┏━━
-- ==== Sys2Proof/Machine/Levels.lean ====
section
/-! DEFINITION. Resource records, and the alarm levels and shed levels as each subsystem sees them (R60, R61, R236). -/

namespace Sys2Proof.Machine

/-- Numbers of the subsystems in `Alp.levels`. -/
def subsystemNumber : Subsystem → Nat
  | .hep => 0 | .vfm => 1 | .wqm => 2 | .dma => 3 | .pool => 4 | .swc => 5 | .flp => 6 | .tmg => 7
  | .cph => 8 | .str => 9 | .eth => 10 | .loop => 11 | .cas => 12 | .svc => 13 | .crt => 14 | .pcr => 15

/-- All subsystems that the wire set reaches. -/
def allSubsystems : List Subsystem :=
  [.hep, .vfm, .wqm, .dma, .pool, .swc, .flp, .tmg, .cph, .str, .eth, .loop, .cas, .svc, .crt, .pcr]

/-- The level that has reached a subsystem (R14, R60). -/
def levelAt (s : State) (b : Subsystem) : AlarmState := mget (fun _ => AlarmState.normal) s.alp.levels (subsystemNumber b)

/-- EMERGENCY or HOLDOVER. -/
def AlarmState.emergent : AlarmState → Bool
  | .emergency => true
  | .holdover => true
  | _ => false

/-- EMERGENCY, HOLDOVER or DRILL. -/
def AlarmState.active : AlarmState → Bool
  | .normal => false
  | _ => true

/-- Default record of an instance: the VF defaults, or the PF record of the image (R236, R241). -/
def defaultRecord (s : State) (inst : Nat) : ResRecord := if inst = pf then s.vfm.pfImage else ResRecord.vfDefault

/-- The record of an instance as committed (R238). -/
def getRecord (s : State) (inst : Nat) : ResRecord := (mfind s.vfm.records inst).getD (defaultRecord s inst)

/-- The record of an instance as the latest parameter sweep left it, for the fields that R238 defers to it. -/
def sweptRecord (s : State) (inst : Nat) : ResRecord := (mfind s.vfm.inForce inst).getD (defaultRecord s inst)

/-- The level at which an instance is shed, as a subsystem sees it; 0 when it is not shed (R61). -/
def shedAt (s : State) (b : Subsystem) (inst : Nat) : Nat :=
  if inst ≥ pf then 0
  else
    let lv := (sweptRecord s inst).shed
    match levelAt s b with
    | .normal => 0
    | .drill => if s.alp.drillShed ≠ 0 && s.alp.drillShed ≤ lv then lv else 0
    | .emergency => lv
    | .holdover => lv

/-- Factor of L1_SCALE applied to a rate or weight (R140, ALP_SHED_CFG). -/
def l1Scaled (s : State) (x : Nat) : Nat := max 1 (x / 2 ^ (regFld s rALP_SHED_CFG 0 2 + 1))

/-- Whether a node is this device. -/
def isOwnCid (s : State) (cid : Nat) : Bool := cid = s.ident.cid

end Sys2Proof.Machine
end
┗━━
Restate, word for word and with nothing added, the lines from the first line of the listing through the one where "defers to it. -/" stands.

* _Written response_:
-- ==== Sys2Proof/Machine/Levels.lean ====
section
/-! DEFINITION. Resource records, and the alarm levels and shed levels as each subsystem sees them (R60, R61, R236). -/

namespace Sys2Proof.Machine

/-- Numbers of the subsystems in `Alp.levels`. -/
def subsystemNumber : Subsystem → Nat
  | .hep => 0 | .vfm => 1 | .wqm => 2 | .dma => 3 | .pool => 4 | .swc => 5 | .flp => 6 | .tmg => 7
  | .cph => 8 | .str => 9 | .eth => 10 | .loop => 11 | .cas => 12 | .svc => 13 | .crt => 14 | .pcr => 15

/-- All subsystems that the wire set reaches. -/
def allSubsystems : List Subsystem :=
  [.hep, .vfm, .wqm, .dma, .pool, .swc, .flp, .tmg, .cph, .str, .eth, .loop, .cas, .svc, .crt, .pcr]

/-- The level that has reached a subsystem (R14, R60). -/
def levelAt (s : State) (b : Subsystem) : AlarmState := mget (fun _ => AlarmState.normal) s.alp.levels (subsystemNumber b)

/-- EMERGENCY or HOLDOVER. -/
def AlarmState.emergent : AlarmState → Bool
  | .emergency => true
  | .holdover => true
  | _ => false

/-- EMERGENCY, HOLDOVER or DRILL. -/
def AlarmState.active : AlarmState → Bool
  | .normal => false
  | _ => true

/-- Default record of an instance: the VF defaults, or the PF record of the image (R236, R241). -/
def defaultRecord (s : State) (inst : Nat) : ResRecord := if inst = pf then s.vfm.pfImage else ResRecord.vfDefault

/-- The record of an instance as committed (R238). -/
def getRecord (s : State) (inst : Nat) : ResRecord := (mfind s.vfm.records inst).getD (defaultRecord s inst)

/-- The record of an instance as the latest parameter sweep left it, for the fields that R238 defers to it. -/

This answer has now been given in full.